Regarde les martinets manoeuvrer entre les murs de la ville,
Regarde la mort dans le ciel se pencher pour tendre son électric feel

Attention à la pluie car les murs sont sans rebord
que l’eau qui coule, coule dans nos fenêtres

Attention à la famine et à sa courroie de pétrole
à l’air qui intensifie sa haine de l’humain
au navire unique, à l’appel du vide
aux portraits et aux traits qu’ils figent
à l’estampe qu’on lègue comme un souvenir

Regarde. Regarde les martinets.

Attention car « quand le bourreau s’ennuie, il devient dangereux »
comme un calme devant la tempête

Regarde comme les chèvres au bec d’asphalte se repaissent
de foudre et de magma,
le feu qui grille dans leurs yeux

Attention au zèbre qui se cache parmi les loups
car il n’existe pas.

Regarde. Regarde maintenant. Les martinets.

Et maintenant que fais-tu ?

Ta Mère n’a plus de lait. Alerte !
Ses seins flottent au vent
La rivière verte s’est tue
Sa crinière d’écume ne se cabre plus

Alerte ! la Skokomish est en cru
Les saumons enjambent le pont
Et meurent en chemin
La terre tremble – le corps résonne
On est en vigilance orange

Alerte ! chairs mutilées
On virucide on soigne
à coup de scalpel
et de lance flamme

Ton grand père le savait
Quand les vignes remplaçaient
Les arbres de leur uniforme monotone
Que les feuilles se teintaient de bleu
Céruleum sur sol desséché ocre jaune

Le grand chêne n’est plus
Le silence métallique de l’air
Hurle l’absence. Alerte !
Où sont passés les oiseaux ?

Alerte rouge

Alerte ! Alerte rouge !
On me dit qu’il n’y a plus rien. Nada.
Plus de rouge… A la diète ! C’est niet ! Je donne
aussitôt l’alerte générale immédiate au Colonel sans citron.

Sec. Car qu’allons nous carafer du coup si point de picrate ?
On alerte vite, dans le vif, plus vite bon dieu ! Je reste alerte diantre que diable! Et sonne alors l’alarme. On épie de près, toujours plus près, jusque dans le verre… Vide de sens et de rouge.
Alerté par cette insolite sécheresse soudaine, on a pris tout le rouge, en vain, c’était des bouteilles poreuses… On sonne donc le tocsin. On doit vite se réveiller.

Alerte quoi ! Sinon, maline et astucieuse, cette boisson délicieuse, qui à elle seule connaît le secret de
l’évaporation heureuse, disparaît joyeusement. On l’affirme. Mais bon sang de bois !

Alerte quoi ! Ce n’est pas heureux mais au contraire malheureux au possible. Triste à en pleurer sans fin. Car qui perd la soif erre alors l’esprit non alerte aux aguets mais sans aucun but. Stérile quoi ! Nul, ineptie perpétuelle des révolutions consensuelles, le néant une fois de plus.

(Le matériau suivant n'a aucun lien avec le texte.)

@[simp] theorem State.writeAccs_wf (s : State) (k scope : Nat) (x1 : List (Acc × List Byte)) (hw : Memory.wf s.mem = true) : Memory.wf (State.writeAccs s k scope x1).mem = true := by
  fun_induction State.writeAccs <;> (try dsimp only) <;> (first | rfl | assumption | (simp (maxDischargeDepth := 20) [*]; done) | ((repeat' split) <;> (first | rfl | assumption | (simp (maxDischargeDepth := 20) [*]; done) | (simp_all (maxDischargeDepth := 20) ; done))))

@[simp] theorem State.storeAccs_wf (s : State) (k scope : Nat) (xs : List (Acc × List Byte)) (hw : Memory.wf s.mem = true) : Memory.wf (State.storeAccs s k scope xs).mem = true := by
  unfold State.storeAccs
  simp [hw]

end Sys2Proof.Machine
end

Alerte quoi ! On est prêt à tout ! Tant mieux ! Mais prêt à quoi exactement ? On le demande bien. Sans cesse. On n’écoute surtout pas la réponse. Et on vend des bouteilles pré-vidées qui ne tiennent pas la charge de surcroît !
Infâme dictature du vide, on crie à l’obsolescence programmée des flacons, et ce peu importe l’ivresse.
Alerte mondiale ! La timbale à sec, on s’inquiète pour notre capacité à contenir. Toujours. Sans frémir. Jamais.

Alerte bon sang de bon rouge ! Hein quoi ? Plaît-il ?
Alerte ! Alors ça suffit !
Arrête donc de me faire peur ainsi quand il te reste au frais deux kil de rouge bien frappés, de quoi se pinarder peinard jusqu’à la prochaine accalmie ! Ou du moins jusqu’à sept heures et demi.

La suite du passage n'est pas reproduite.